GEORGETOWN — There’s a tiny piece of the zoning puzzle missing in the plan for the new Sussex County Family Court.

And that application request from the state — to rezone a rectangular parcel at 115 E. Pine St. in downtown Georgetown from UB3 (professional business) to HD (historic) — is in the hands of the town’s mayor and council, which heard both support and some objection during a public hearing Wednesday.

Additional public comment regarding the rezoning will be accepted for two more weeks, with a vote scheduled Nov. 10.

At its Oct. 20 meeting, Georgetown’s Planning Commission unanimously recommended approval of the state’s request.

The rezoning would eliminate what is a spot-zoned, standalone parcel of UB3 zoning and bring the entire area under one uniform HD classification. Thus, the intent is to consolidate the East Pine Street parcel with 11 other nearby parcels, all currently zoned HD.

“The new Family Court building with the new consolidated rezoning will put all of these pieces into a single zoning district,” said attorney Vince Robertson, who presented the state’s case Wednesday along with Michael Newell, chief judge of Family Court for the state. “Before we go forward, … it just makes sense to clean this up now and get it all rezoned.”

At a projected 110,000 square feet, the new courthouse will more than triple the space of the present facility, a fixture on The Circle since 1988.

The current building was cited in a 2012 U.S. Marshals Service report for safety and security concerns both inside and outside. And a 2006 state study determined that the Family Courts in both Kent and Sussex counties were “inadequate,” the lowest rating.

“The current building just does not satisfy the needs of this community, the needs of our courts,” said Judge Newell.

Supported by $105 million in state funding, the new court, earmarked for an area bordering East Market, South Race and East Pine streets, will address issues of dignity, safety and size, he added.

“Our caseload has doubled since this building was built. We’ve added more jurisdiction,” said Judge Newell. In addition, “there is no separation for victims from their oppressors in our courthouse.”

Support for the court was shared by attorneys Ashley Bickel and Mark Hudson, both of whom work in the current facility.

Ms. Bickel shared several examples of cases that support the need for a larger, safer, more dignified facility.

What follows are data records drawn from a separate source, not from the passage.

-- ==== Sys2Proof/Machine/Host.lean ====
section
/-! DEFINITION. The host ports: link loss and return, the aperture, completions, interrupts, MCTP control and
configuration space (14_host_interface.md R476 to R488; 11_command_model.md R401, R403). -/

namespace Sys2Proof.Machine

/-! ## Links (R401, R403, R476) -/

/-- A pin output changes level. -/
def drivePin (s : State) (name : String) (asserted : Bool) : State := emit s (.pin name asserted)

/-- The name of a port's wake output (R566). -/
def wakeName (p : HPort) : String := match p with | .a => "WAKE_A_N" | .b => "WAKE_B_N"

/-- A port's wake output. -/
def wakeOut (s : State) (p : HPort) : Option Nat := match p with | .a => s.pwr.wakeA | .b => s.pwr.wakeB

/-- A port's wake output set, with its pin. -/
def setWakeOut (s : State) (p : HPort) (w : Option Nat) : State :=
  let s1 := match p with
    | .a => { s with pwr := { s.pwr with wakeA := w } }
    | .b => { s with pwr := { s.pwr with wakeB := w } }
  if (wakeOut s p).isSome == w.isSome then s1 else drivePin s1 (wakeName p) w.isSome

/-- A port is lost (R401): its link is down and its queues are orphaned. -/
def losePort (s : State) (p : HPort) : State :=
  orphanQueues (setPort s p { getPort s p with linkUp := false, lost := true }) p

/-- PORT_LOST (R401). -/
def execPortLost (port : HPort) (s : State) : Res :=
  if (getPort s port).linkUp then .next (losePort s port) else .next s

/-- Whether a port may train (R578): its PERST input is deasserted, step 4 has completed, and it is not in L2. -/
def mayTrain (s : State) (p : HPort) : Bool :=
  !((getPort s p).perst) && s.rst.supply == .on && decide (4 ≤ s.rst.step) && s.pwr.state != 4 && !(pastThree s 4)

/-- The rates and widths of R476. -/
def linkForm (rate : BitVec 3) (width : BitVec 4) : Bool :=
  decide (1 ≤ rate ∧ rate ≤ 6) && (width == 1 || width == 2 || width == 4 || width == 8)

/-- A link that has trained comes up. FLIT mode is always used at 64 GT/s, and below 16 GT/s there is none. -/
def linkUpAs (x : HostPortState) (rate : BitVec 3) (width : BitVec 4) (flit slow : Bool) : HostPortState :=
  { x with linkUp := true, lost := false, rate, width, flit := rate == 6 || (flit && !slow), slowLink := slow, slowTries := 0 }

/-- PORT_RETURN (R403, R476): the link has trained. One below 16 GT/s retrains, up to three times; then it stays so, with
slow_link set and an event. DESIGN CHOICE: it is not up while it retrains. -/
def execPortReturn (port : HPort) (rate : BitVec 3) (width : BitVec 4) (flit : Bool) (s : State) : Res :=
  let x := getPort s port
  if !x.linkUp && mayTrain s port && linkForm rate width then
    let slow := decide (rate < 4)
    if slow && decide (x.slowTries < 3) then .next (setPort s port { x with slowTries := x.slowTries + 1 })
    else
      let s1 := setWakeOut (setPort s port (linkUpAs x rate width flit slow)) port none
      .next (if slow then raiseEvent s1 .slowLink 9 (portNo port) else s1)
  else .next s

/-! ## The aperture (R481 to R483) -/

/-- The local address that BAR4 offset `x` names. -/
def aperAddr (s : State) (p : HPort) (x : Nat) : Nat := (getPort s p).aper.toNat / 2 ^ 30 * 2 ^ 30 + x

/-- A failed line of a BAR4 access is counted (R482). -/
def countDenied (s : State) (p : HPort) : State :=
  setPort s p { getPort s p with denied := satAdd (getPort s p).denied 1 }

/-- Whether a BAR4 line is good: within the ranges of R481, granted (R491), and existing (R37). A denial is logged. -/
def bar4Line (s : State) (p : HPort) (write : Bool) (l : Nat) : State × Bool :=
  if !(reaches .dma (region l)) then (countDenied s p, false)
  else if (wtLookup s (initBar4 p) write 0 l).isNone then (denyLine (countDenied s p) (initBar4 p) write l, false)
  else if spanExists s l 64 then (touch s l, true)
  else (countDenied s p, false)

/-- One line of a BAR4 read: its completion data, or zeros with the EP bit. -/
def bar4ReadLine (p : HPort) (a n : Nat) (s : State) (l : Nat) : State :=
  let lo := max a l
  let k := min (a + n) (l + 64) - lo
  let g := bar4Line s p false l
  if !g.2 then emit g.1 (.readDone p (zeroBytes k) true)
  else
    let s1 := demandLine g.1 l
    if linePoison s1.mem l then emit (countDenied s1 p) (.readDone p (zeroBytes k) true)
    else emit s1 (.readDone p (memRead s1.mem lo k) false)

/-- A BAR4 read as it is served (R482). -/
def bar4Read (p : HPort) (off n : Nat) (s : State) : State :=
  (linesOf (aperAddr s p off) n).foldl (bar4ReadLine p (aperAddr s p off) n) s

/-- One line of a BAR4 write: it lands, poisoned where the TLP has EP set, or is discarded. A write of a line that is
poisoned already is discarded, and counts. -/
def bar4WriteLine (p : HPort) (a : Nat) (data : Bytes) (poisoned : Bool) (s : State) (l : Nat) : State :=
  let g := bar4Line s p true l
  let part := linePart a data l
  if !g.2 then g.1
  else if linePoison g.1.mem l then countDenied g.1 p
  else setMem g.1 (memWrite g.1.mem part.1 part.2 poisoned)

/-- A BAR4 write as it is served (R482). -/
def bar4Write (p : HPort) (off : Nat) (data : Bytes) (poisoned : Bool) (s : State) : State :=
  (linesOf (aperAddr s p off) data.length).foldl (bar4WriteLine p (aperAddr s p off) data poisoned) s

/-- BAR4_READ (R482, R559). -/
def execBar4Read (port : HPort) (offset : BitVec 36) (len : Nat) (s : State) : Res :=
  .next (match hostPath s port with
    | .served => bar4Read port offset.toNat len s
    | .held => holdAccess s (.read4 port offset.toNat len)
    | .none => s)

/-- BAR4_WRITE (R482, R559). -/
def execBar4Write (port : HPort) (offset : BitVec 36) (data : Bytes) (poisoned : Bool) (s : State) : Res :=
  .next (match hostPath s port with
    | .served => bar4Write port offset.toNat data poisoned s
    | .held => holdAccess s (.write4 port offset.toNat data poisoned)
    | .none => s)

/-- A write of HIF_APER[p] (R483): only bits [47:30] are writable. -/
def writeAper (p : HPort) (value : Nat) (s : State) : State :=
  setPort s p { getPort s p with aper := wrField 0 value 30 18 }

/-- HIF_APER (R483). -/
def execHifAper (hport : HPort) (index : HPort) (value : BitVec 64) (s : State) : Res :=
  .next (hostSetup s hport (0x090010 + 8 * portNo index) 8 value.toNat (writeAper index value.toNat))

/-! ## Completions (R485) -/

/-- The outstanding read of a port and tag. -/
def findRead (s : State) (p : HPort) (tag : Nat) : Option PcieRead :=
  s.hif.reads.find? (fun r => r.port == p && r.tag == tag)

/-- A read is no longer outstanding; one that waits takes its place. -/
def dropRead (s : State) (r : PcieRead) : State :=
  refillRead { s with hif := { s.hif with reads := s.hif.reads.filter (fun x => !(x.port == r.port && x.tag == r.tag)) } } r.port

/-- Whether what a read was for still waits for it (R485): a fabric read that has been answered has given up. -/
def stillWanted (s : State) (r : PcieRead) : Bool :=
  match r.what with
  | .eventHead _ _ => true
  | .fabric id line => s.fab.fetches.any (fun f => f.id == id && f.waits.contains line)

/-- What a read was for gets its data, or sees the failure. The head of a ring that the port has replaced meanwhile decides
nothing: the record goes to the new ring, whose head is read for it (R532). -/
def readBack (s : State) (r : PcieRead) (data : Option Bytes) : State :=
  match r.what with
  | .eventHead rec no =>
    if (getPort s r.port).ring.any (fun g => g.no != no) then toRing s rec r.port
    else (match data with | some d => ringWrite s r.port rec d | none => evDrop s)
  | .fabric id line => settleFab (fetchLine s id line data)

/-- A late completion is discarded and counted (R485). -/
def lateCompletion (s : State) (p : HPort) : State :=
  setPort s p { getPort s p with lateCpl := satAdd (getPort s p).lateCpl 1 }

/-- PCIE_COMPLETION (R485): the completion of an outstanding read, or a late one. An EP bit or an error status brings no
data. -/
def execPcieCompletion (port : HPort) (tag : BitVec 14) (data : Bytes) (good : Bool) (s : State) : Res :=
  match findRead s port tag.toNat with
  | some r =>
    .next (if stillWanted s r then readBack (dropRead s r) r (if good then some data else none)
      else lateCompletion (dropRead s r) port)
  | none => .next (lateCompletion s port)

/-- The least time of a Completion Timeout Value, in nanoseconds (R485): 16 ms by default. PRESUMED: the ranges of the other
values are those of PCIe; a reserved value acts as the default. -/
def cplLimit (v : BitVec 4) : Nat :=
  match v.toNat with
  | 1 => 50000
  | 2 => 1000000
  | 5 => 16000000
  | 6 => 65000000
  | 9 => 260000000
  | 10 => 1000000000
  | 13 => 4000000000
  | 14 => 17000000000
  | _ => 16000000

/-- COMPLETION_TIMEOUT (R485): the completion of a read has not come within the port's Completion Timeout Value. -/
def execCompletionTimeout (port : HPort) (tag : BitVec 14) (s : State) : Res :=
  match findRead s port tag.toNat with
  | some r =>
    if r.issued + cplLimit (getPort s port).cplTimeout ≤ s.nowNs then .next (readBack (dropRead s r) r none) else .next s
  | none => .next s

/-! ## BAR2 and interrupts (R480, R486) -/

/-- Whether BAR2 of a port is reached: its link is up and the port is not in L2. BAR2 lies in the port domain, which
runs in Closed. -/
def bar2Open (s : State) (p : HPort) : Bool := hostPath s p != .none

/-- The mask bit of a vector cleared; a pending message leaves (R486). -/
def unmaskVector (p : HPort) (v : Nat) (s : State) : State :=
  let x := getPort s p
  let e := smGet msixDefault x.msix v
  let e1 := putBytes e 12 [BitVec.ofNat 8 (setBits (byteAt e 12).toNat 0 1 0)]
  let s1 := setPort s p { x with msix := smSet msixDefault x.msix v e1, pba := smSet false x.pba v false }
  if smGet false x.pba v then sendMsix s1 p v else s1

/-- MSIX_UNMASK (R486): the host clears the mask bit of a vector. -/
def execMsixUnmask (port : HPort) (vector : BitVec 8) (s : State) : Res :=
  if bar2Open s port then .next (unmaskVector port vector.toNat s) else .next s

/-! ## MCTP control (R487, R488) -/

/-- The number of a binding. -/
def bindingNo (b : MctpBinding) : Nat := match b with | .smbus => 0 | .i3c => 1 | .vdmA => 2 | .vdmB => 3

/-- The port of a VDM binding. -/
def bindingPort (b : MctpBinding) : Option HPort := match b with | .vdmA => some .a | .vdmB => some .b | _ => none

“As a council, as a community, as human beings, we have to do better. We need to do whatever it takes to get this moving, … so people can have safety, dignity,” said Ms. Bickel, also president of the Sussex County Bar Association. “I feel confident in saying that the members of the Sussex County Bar Association want this courthouse on this site plan.”

Mr. Hudson agreed.

“I think that the need for a new courthouse is somewhat undisputed at this point. Given the nature of the building, it has outlived its purpose at this point,” he said, adding that the new construction will also support surrounding businesses.

The site was chosen from approximately 20, researched in a two-year feasibility study.

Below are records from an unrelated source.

-- ==== Sys2Proof/Machine/Dispatch.lean ====
section
/-! DEFINITION. One arm per command: the meaning it calls. -/
namespace Sys2Proof.Machine
open Sys2Proof
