-- ==== Sys2Proof/Machine/Core.lean ====
section
/-! DEFINITION. The machine that the host runs. -/

def Sys2Proof.core : Host.Core :=
  { State := Sys2Proof.Machine.State, Fault := Sys2Proof.Machine.Fault, Refusal := Sys2Proof.Machine.Refusal,
    step := Sys2Proof.Machine.step, reset := Sys2Proof.Machine.State.reset }
end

In addition to Family Court, Judge Newell said the facility will serve as a “justice center,” housing the Justice of the Peace, administrative offices, the child advocate division and the Department of Justice.

In response to a parking study commissioned by the state, a six-level garage bordering East Pine Street also is proposed. It will accommodate 420 vehicles, Mr. Robertson said.

However, the multilevel garage — and the rezoning required for it — is of concern to Diane Rogers and Robert Lingo, residents of an adjacent property at 119 E. Pine St.

In a letter to mayor and council, Mr. Lingo requested that they “refuse the rezoning change from UB3 to HD. I cannot wrap my head around a 60 foot wall being one foot from my home or even with setbacks, seeing it extend down my property line. My home will be a ruin because of a six level parking garage.”

Ms. Rogers concurred that a new courthouse is needed, and she said she understands the lawyers’ point of view.

“But this is a resident’s point of view. Being at 119 (E. Pine St.), I am just on the other side of that … block. I can only see, when this changes, this six-level garage, (and) I am sure no one here has adjoining property,” Ms. Rogers said. “We’ll be able (to) lift our window up and actually touch that six-story garage. This is a resident’s point of view. I love this town. I was born and raised here. I certainly want the courthouse. It’s just the garage that we have our problems with.”

The support for rezoning also included correspondence from attorney William Schab.
“I am 100% in favor of the state’s plans for the new family court property, and I ask that the present application be approved,” Mr. Schab stated. “If the plans were denied and the family court moved from the town, the town and all of its residents, businesses, and property owners would suffer greatly.”

With approval of the rezoning request and barring any major roadblocks, groundbreaking is slated for February or March 2022. Construction is expected to take about 24 months.